**Action item:** Working from the top of the records below, reproduce each line exactly, ending once you have written the line containing "(h : s.insertSymbol".

**Provided material:**
-- ==== Sys2Proof/Proofs/Soundness.lean ====
section
/-! PROOFS. Every command of a sound state completes or faults, keeps the state sound and presents a response
(10_state.md section 9, 30_encoding.md R92, 93_implementation_defined.md U6, U9). -/

namespace Sys2Proof.Proofs

open Sys2Proof.Machine Sys2Proof.Laws

variable {s t : State} {a : Arg} {i : Instr}

/-! ## A command keeps soundness -/

theorem RespondsOrFaults.inv (h : RespondsOrFaults s t) (hs : Inv s) : Inv t := by
  obtain ⟨r, -, rfl⟩ | ⟨c, -, rfl⟩ := h
  · exact inv_withRsp _ hs
  · exact inv_takeFault c hs

/-- In a sound state the root's weight is below the greatest one, or is it (42_tree_update_engine.md R151). -/
theorem weight_root_lt (hs : Inv s) (hw : s.weight s.root ≠ weightMax s.weightBits) :
    s.weight s.root < weightMax s.weightBits :=
  lt_of_le_of_ne hs.width.2 hw

/-- The part of `INSERT` after its checks keeps soundness below the greatest weight. -/
theorem inv_insertSymbol {y : Sym} (hs : Inv s) (hw : s.weight s.root ≠ weightMax s.weightBits)
    (h : s.insertSymbol y = .ok t) : Inv t := by
  obtain ⟨u, hu, hsound, -⟩ := exists_insertSymbol hs (weight_root_lt hs hw) y
  cases hu.symm.trans h
  exact hsound

theorem inv_execInsert (hs : Inv s) (h : execInsert a s = .next t) : Inv t := by
  rcases execInsert_cases h with ⟨-, rfl⟩ | ⟨-, -, rfl⟩ | ⟨-, hw, u, hu, rfl⟩
  · exact inv_takeFault _ hs
  · exact inv_takeFault _ hs
  · exact inv_withRsp _ (inv_insertSymbol hs hw hu)

/-- Every command keeps soundness (70_reset_and_hazards.md R288). -/
theorem inv_exec (hs : Inv s) (h : exec i s = .next t) : Inv t := by
  by_cases hinit : i = .init
  · subst hinit
    rw [exec_init] at h
    cases h
    exact inv_withRsp _ (inv_resetEngine hs.width.1)
  by_cases hinsert : ∃ a, i = .insert a
  · obtain ⟨a, rfl⟩ := hinsert
    exact inv_execInsert hs h
  · exact (exec_respondsOrFaults hinit (not_exists.1 hinsert) h).inv hs

theorem inv_acceptWord {w : CmdWord} (hs : Inv s) (h : acceptWord w s = .next t) : Inv t := by
  rcases acceptWord_cases h with ⟨i, -, h⟩ | ⟨e, -, h⟩
  · exact inv_exec hs h
  · cases h
    exact inv_takeFault _ hs

theorem inv_portEdge {p : PortIn} (hs : Inv s) (h : portEdge p s = .next t) : Inv t := by
  rcases portEdge_cases h with ⟨-, h⟩ | ⟨-, r, -, h⟩ | ⟨-, -, -, h⟩ | ⟨-, -, -, h⟩
  · cases h
    exact inv_resetEngine hs.width.1
  · cases h
    split
    · exact inv_takeResponse hs
    · exact hs
  · exact inv_acceptWord hs h
  · cases h
    exact hs

/-! ## A command completes -/

/-- A command with an index operand completes where it does for an allocated node. -/
theorem exists_withIndex {k : Nat → Host.Outcome State Fault Refusal}
    (hk : a.toNat < s.ncount → ∃ t, k a.toNat = .next t) : ∃ t, withIndex a s k = .next t := by
  rcases Nat.lt_or_ge a.toNat s.ncount with hlt | hge
  · rw [withIndex_of_lt hlt]
    exact hk hlt
  · exact ⟨_, withIndex_of_ge hge⟩

/-- A command with a symbol operand completes where it does for a byte value. -/
theorem exists_withSym {k : Sym → Host.Outcome State Fault Refusal}
    (hk : a.toNat ≤ 255 → ∃ t, k (a.extractLsb' 0 8) = .next t) : ∃ t, withSym a s k = .next t := by
  rcases Nat.lt_or_ge 255 a.toNat with hgt | hle
  · exact ⟨_, withSym_of_gt hgt⟩
  · rw [withSym_of_le hle]
    exact hk hle

theorem exists_execRdsr (a : Arg) (s : State) : ∃ t, execRdsr a s = .next t := by
  unfold execRdsr withSr
  split
  · exact ⟨_, rfl⟩
  · exact ⟨_, rfl⟩

/-- In a sound state an allocated node's path can be answered (93_implementation_defined.md U9). -/
theorem exists_respondPath {n data : Nat} {flag : Bool} (hs : Inv s) (hn : n < s.ncount) :
    ∃ t, respondPath s n flag data = .next t := by
  obtain ⟨bits, hbits⟩ := exists_path hs hn
  exact ⟨_, respondPath_of_path hbits⟩

theorem exists_execRdrank (hs : Inv s) (a : Arg) : ∃ t, execRdrank a s = .next t := by
  refine exists_withIndex fun hlt => ?_
  obtain ⟨k, hk⟩ := exists_rank hs hlt
  rw [hk]
  exact ⟨_, rfl⟩

/-- In a sound state `INSERT` completes or faults (93_implementation_defined.md U6, U9). -/
theorem exists_execInsert (hs : Inv s) (a : Arg) : ∃ t, execInsert a s = .next t := by
  refine exists_withSym fun _ => ?_
  split
  · exact ⟨_, rfl⟩
  next hw =>
    obtain ⟨t, ht, -⟩ := exists_insertSymbol hs (weight_root_lt hs hw) (a.extractLsb' 0 8)
    rw [ht]
    exact ⟨_, rfl⟩

/-- In a sound state every command completes or faults. -/
theorem exists_exec (hs : Inv s) (i : Instr) : ∃ t, exec i s = .next t := by
  cases i with
  | nop | init => exact ⟨_, rfl⟩
  | rdsr a => exact exists_execRdsr a s
  | insert a => exact exists_execInsert hs a
  | lookup a => exact exists_withSym fun _ => ⟨_, rfl⟩
  | paths a => exact exists_withSym fun _ => exists_respondPath hs (pathTarget_lt hs _)
  | pathn a => exact exists_withIndex fun hlt => exists_respondPath hs hlt
  | rdrank a => exact exists_execRdrank hs a
  | rdw | rdsym | rdpar | rdleft | rdright | rdord => exact exists_withIndex fun _ => ⟨_, rfl⟩

theorem exists_acceptWord (hs : Inv s) (w : CmdWord) : ∃ t, acceptWord w s = .next t := by
  cases h : decode w with
  | ok i =>
    rw [acceptWord_of_decode_ok h]
    exact exists_exec hs i
  | error e => exact ⟨_, acceptWord_of_decode_error h s⟩

theorem exists_portEdge (hs : Inv s) (p : PortIn) : ∃ t, portEdge p s = .next t := by
  rcases portEdge_cases (p := p) (s := s) rfl with ⟨-, h⟩ | ⟨-, r, -, h⟩ | ⟨-, -, -, h⟩ | ⟨-, -, -, h⟩
  · exact ⟨_, h⟩
  · exact ⟨_, h⟩
  · rw [← h]
    exact exists_acceptWord hs p.cmd
  · exact ⟨_, h⟩

/-! ## The response of an accepted word -/

theorem RespondsOrFaults.inputs_eq (h : RespondsOrFaults s t) : t.inputs = s.inputs := by
  obtain ⟨r, -, rfl⟩ | ⟨c, -, rfl⟩ := h <;> rfl

theorem inputs_execInsert (h : execInsert a s = .next t) : t.inputs = s.inputs := by
  rcases execInsert_cases h with ⟨-, rfl⟩ | ⟨-, -, rfl⟩ | ⟨-, -, u, hu, rfl⟩
  · rfl
  · rfl
  · obtain ⟨-, -, hinputs⟩ := frame_insertSymbol hu
    exact hinputs

/-- A command that goes on presents a response and reads no pin sample (30_encoding.md R92). -/
theorem exec_responds (h : exec i s = .next t) : (∃ r, t.rsp = some r) ∧ t.inputs = s.inputs := by
  by_cases hinit : i = .init
  · subst hinit
    rw [exec_init] at h
    cases h
    exact ⟨⟨_, rfl⟩, rfl⟩
  obtain ⟨r, hr, -⟩ := exec_latchesStatus hinit h
  refine ⟨⟨r, hr⟩, ?_⟩
  by_cases hinsert : ∃ a, i = .insert a
  · obtain ⟨a, rfl⟩ := hinsert
    exact inputs_execInsert h
  · exact (exec_respondsOrFaults hinit (not_exists.1 hinsert) h).inputs_eq

theorem acceptWord_responds {w : CmdWord} (h : acceptWord w s = .next t) :
    (∃ r, t.rsp = some r) ∧ t.inputs = s.inputs := by
  rcases acceptWord_cases h with ⟨i, -, h⟩ | ⟨e, -, h⟩
  · exact exec_responds h
  · cases h
    exact ⟨⟨_, rfl⟩, rfl⟩

/-! ## The statements -/

/-- Settles O33: it is how every command but `INIT` and `INSERT` ends. -/
theorem readCommandsChangeNoState : Obligations.ReadCommandsChangeNoState :=
  fun _ _ _ hinit hinsert h => exec_respondsOrFaults hinit hinsert h

/-- Settles O13: it is where sessions start. -/
theorem resetStateIsSound : Obligations.ResetStateIsSound := fun _ => inv_resetOf

/-- Settles O14: the step is one edge, and every command keeps soundness. -/
theorem stepKeepsStateSound : Obligations.StepKeepsStateSound := by
  unfold Obligations.StepKeepsStateSound
  intro s t hs h
  rcases step_cases h with ⟨-, h⟩ | ⟨p, rest, -, h⟩
  · cases h
    exact hs
  · exact inv_portEdge (inv_withInputs rest hs) h

/-- In a sound state every step goes on. -/
theorem exists_step (hs : Inv s) : ∃ t, step s = .next t := by
  rcases step_cases (s := s) rfl with ⟨-, h⟩ | ⟨p, rest, -, h⟩
  · exact ⟨s, h⟩
  · rw [← h]
    exact exists_portEdge (inv_withInputs rest hs) p

/-- A run goes on after a step that does (Host/Core.lean). -/
theorem run_succ_of_next {M : Host.Core} {u v : M.State} (h : M.step u = .next v) (k : Nat) :
    M.run (k + 1) u = M.run k v := by
  rw [Host.Core.run, h]

/-- Settles O15, by induction on the number of steps: each goes on in a sound state. -/
theorem soundStateNeverStops : Obligations.SoundStateNeverStops := by
  unfold Obligations.SoundStateNeverStops
  intro s hs k
  induction k generalizing s with
  | zero => exact ⟨s, rfl⟩
  | succ k ih =>
    obtain ⟨t, ht⟩ := exists_step hs
    obtain ⟨u, hu⟩ := ih t (stepKeepsStateSound s t hs ht)
    exact ⟨u, (run_succ_of_next (M := Sys2Proof.core) ht k).trans hu⟩

/-- Settles O11: the step accepts the word, whose command completes and presents a response. -/
theorem everyAcceptedWordGetsItsResponse : Obligations.EveryAcceptedWordGetsItsResponse := by
  unfold Obligations.EveryAcceptedWordGetsItsResponse
  intro s p rest hs hin hrst hcmd hr
  rw [step_of_command hin hrst hcmd hr]
  obtain ⟨t, ht⟩ := exists_acceptWord (inv_withInputs rest hs) p.cmd
  obtain ⟨⟨r, hresponse⟩, hinputs⟩ := acceptWord_responds ht
  exact ⟨t, r, ht, hresponse, hinputs⟩

end Sys2Proof.Proofs
end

**Solution for this task:**
-- ==== Sys2Proof/Proofs/Soundness.lean ====
section
/-! PROOFS. Every command of a sound state completes or faults, keeps the state sound and presents a response
(10_state.md section 9, 30_encoding.md R92, 93_implementation_defined.md U6, U9). -/

namespace Sys2Proof.Proofs

open Sys2Proof.Machine Sys2Proof.Laws

variable {s t : State} {a : Arg} {i : Instr}

/-! ## A command keeps soundness -/

theorem RespondsOrFaults.inv (h : RespondsOrFaults s t) (hs : Inv s) : Inv t := by
  obtain ⟨r, -, rfl⟩ | ⟨c, -, rfl⟩ := h
  · exact inv_withRsp _ hs
  · exact inv_takeFault c hs

/-- In a sound state the root's weight is below the greatest one, or is it (42_tree_update_engine.md R151). -/
theorem weight_root_lt (hs : Inv s) (hw : s.weight s.root ≠ weightMax s.weightBits) :
    s.weight s.root < weightMax s.weightBits :=
  lt_of_le_of_ne hs.width.2 hw

/-- The part of `INSERT` after its checks keeps soundness below the greatest weight. -/
theorem inv_insertSymbol {y : Sym} (hs : Inv s) (hw : s.weight s.root ≠ weightMax s.weightBits)
    (h : s.insertSymbol y = .ok t) : Inv t := by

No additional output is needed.